/-- The cells that a piece may go to, how many it takes of them, and its lane. A status where a named cell lies outside the partition, the
die has fewer cells than replicas, or no lane is left. -/
def Plan.takeCells (q : Plan) (pick : Nat → Nat) (p : Part) (r : PieceRec) : Nat ⊕ (List Nat × Nat × Option (Nat × Nat) × Plan) :=
  if !r.replicated then if r.at_ < p.cellCount then .inr ([p.dev r.at_], 1, none, q) else .inl stBadParameter
  else match p.dies[r.die]? with
  | none => .inl stBadParameter
  | some d =>
    let cells := p.cells.filter fun n => dieOf n == d
    if cells.length < r.at_ then .inl stBadParameter
    else match choose pick q.made 256 fun k => !q.lanes.contains (d, k) with
    | some k => .inr (cells, r.at_, some (r.die, k), { q with lanes := q.lanes ++ [(d, k)], made := q.made + 1 })
    | none => .inl stNoResource

/-- The root of the graph's ASID when its walker is the ROM walker and its L0 table lies in the partition's slabs (R84). -/
def Part.loadRoot (p : Part) (asid : BitVec 12) : Option Nat :=
  match tget none p.asids asid.toNat with
  | some a => if !a.quarantine && !a.supplied && p.ownsRange a.root 0x10000 then some a.root else none
  | none => none

/-- One piece placed. -/
def placePiece (pick : Nat → Nat) (p : Part) (asid : BitVec 12) (blocks : List BlockRec) (q : Plan) (r : PieceRec) :
    Nat ⊕ (Placed × Plan) :=
  match q.takeCells pick p r with
  | .inl st => .inl st
  | .inr (cells, n, lane, q) =>
    let rest : Option (Placed × Plan) := do
      let (l, word, off, q) ← q.takeRoom pick r cells n
      let l := l.map fun c => (c, off)
      match r.block with
      | none => return ({ cells := l, word, lane }, q)
      | some k =>
        let root ← p.loadRoot asid
        let (va, pages, q) ← q.takeBlock pick p (p.tableRange asid) root (blocks.getD k {}).bytes.length
        return ({ cells := l, word, lane, va, pages }, q)
    match rest with
    | some x => .inr x
    | none => .inl (if r.block.isSome && (p.loadRoot asid).isNone then stBadParameter else stNoResource)

/-- The pieces of an object placed, in order. -/
def placePieces (pick : Nat → Nat) (p : Part) (asid : BitVec 12) (blocks : List BlockRec) :
    List PieceRec → Plan → Nat ⊕ (List Placed × Plan)
  | [], q => .inr ([], q)
  | r :: rs, q =>
    match placePiece pick p asid blocks q r with
    | .inl st => .inl st
    | .inr (x, q) => match placePieces pick p asid blocks rs q with
      | .inl st => .inl st
      | .inr (l, q) => .inr (x :: l, q)

/-- The pieces of every object placed. -/
def placeObjs (pick : Nat → Nat) (p : Part) (asid : BitVec 12) : List CodeObj → Plan → Nat ⊕ (List (List Placed) × Plan)
  | [], q => .inr ([], q)
  | o :: os, q =>
    match placePieces pick p asid o.blocks o.pieces q with
    | .inl st => .inl st
    | .inr (x, q) => match placeObjs pick p asid os q with
      | .inl st => .inl st
      | .inr (l, q) => .inr (x :: l, q)

/-- The rings of a list of channels placed in the scratchpads of their reader cells. -/
def placeRings (pick : Nat → Nat) (l : List Placed) : List ChanRec → Plan → Option (List (ChanRec × Nat) × Plan)
  | [], q => some ([], q)
  | c :: cs, q => do
    let cell := ((l.getD c.reader {}).cells.headD (0, 0)).1
    let (off, q) ← q.takeScratch pick cell (8 * 2 ^ c.lgring) 64
    let (rest, q) ← placeRings pick l cs q
    return ((c, off) :: rest, q)

/-- The rings of every object. -/
def placeAllRings (pick : Nat → Nat) : List (CodeObj × List Placed) → Plan → Option (List (List (ChanRec × Nat)) × Plan)
  | [], q => some ([], q)
  | (o, l) :: rest, q => do
    let (x, q) ← placeRings pick l o.chans q
    let (xs, q) ← placeAllRings pick rest q
    return (x :: xs, q)

/-! ### Relocation (steps 2 and 5 of R84, R83) -/

/-- A code object with its pieces placed and its rings. -/
structure Loaded where
  obj : CodeObj
  placed : List Placed
  rings : List (ChanRec × Nat)
  deriving DecidableEq, Repr

/-- The symbol that an exported tensor record stands for: its descriptor number (R76, R82). -/
def TensorRec.sym (t : TensorRec) : Sym := { name := t.name, kind := 4, exported := t.exported, piece := t.piece, value := t.td }

/-- The first exported symbol or tensor of a name, with its object. -/
def findExport (name : List Byte) : List Loaded → Option (Loaded × Sym)
  | [] => none
  | o :: os => match (o.obj.syms ++ o.obj.tensors.map TensorRec.sym).find? fun x => x.exported && x.kind != 5 && x.name == name with
    | some x => some (o, x)
    | none => findExport name os

/-- What a symbol of an object stands for, an import resolved (step 2 of R84). -/
def resolveSym (all : List Loaded) (o : Loaded) (k : Nat) : Option (Loaded × Sym) :=
  match o.obj.syms[k]? with
  | none => none
  | some x => if x.kind == 5 then findExport x.name all else some (o, x)

/-- The place word of an entry of a piece: with a pool lane for a replicated one (R27, R317). -/
def entryPlace (p : Part) (x : Placed) (entry : Nat) : Nat :=
  match x.lane with
  | some (d, k) => d * 2 ^ 24 + k * 2 ^ 16 + 2 ^ 14 + entry
  | none => p.rel ((x.cells.headD (0, 0)).1) * 2 ^ 16 + entry

/-- The value of a relocation against a symbol, with its number of bytes; none where it does not fit or has no sense (R83). -/
def relocValue (p : Part) (r : Reloc) (o : Loaded) (x : Sym) : Option (Nat × Nat) :=
  let pl := o.placed.getD x.piece {}
  let fitted := fun (base limit : Nat) => if 0 ≤ (base : Int) + r.addend && (base : Int) + r.addend < limit then some ((base : Int) + r.addend).toNat else none
  match r.type, x.kind with
  | 1, 1 => (fitted (pl.word + x.value) 0x4000).map fun e => (entryPlace p pl e, 8)
  | 2, 2 =>
    if pl.lane.isSome then none
    else
      let (cell, off) := pl.cells.headD (0, 0)
      (fitted (2 ^ 63 + p.rel cell * 2 ^ 20 + off + x.value) (2 ^ 64)).map fun v => (v, 8)
  | 3, 3 => (fitted (pl.va + x.value) (2 ^ 64)).map fun v => (v, 8)
  | 4, 1 => (fitted (pl.word + x.value) 0x4000).map fun v => (v, 4)
  | 5, 4 => (fitted x.value 64).map fun v => (v, 4)
  | 6, 4 => (fitted x.value 64).map fun v => (v, 4)
  | _, _ => none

**EXERCISE DIRECTIONS**
Using the listing, filter for "isSome" and return the matching lines.

**EXERCISE ANSWER**
    | none => .inl (if r.block.isSome && (p.loadRoot asid).isNone then stBadParameter else stNoResource)
    if pl.lane.isSome then none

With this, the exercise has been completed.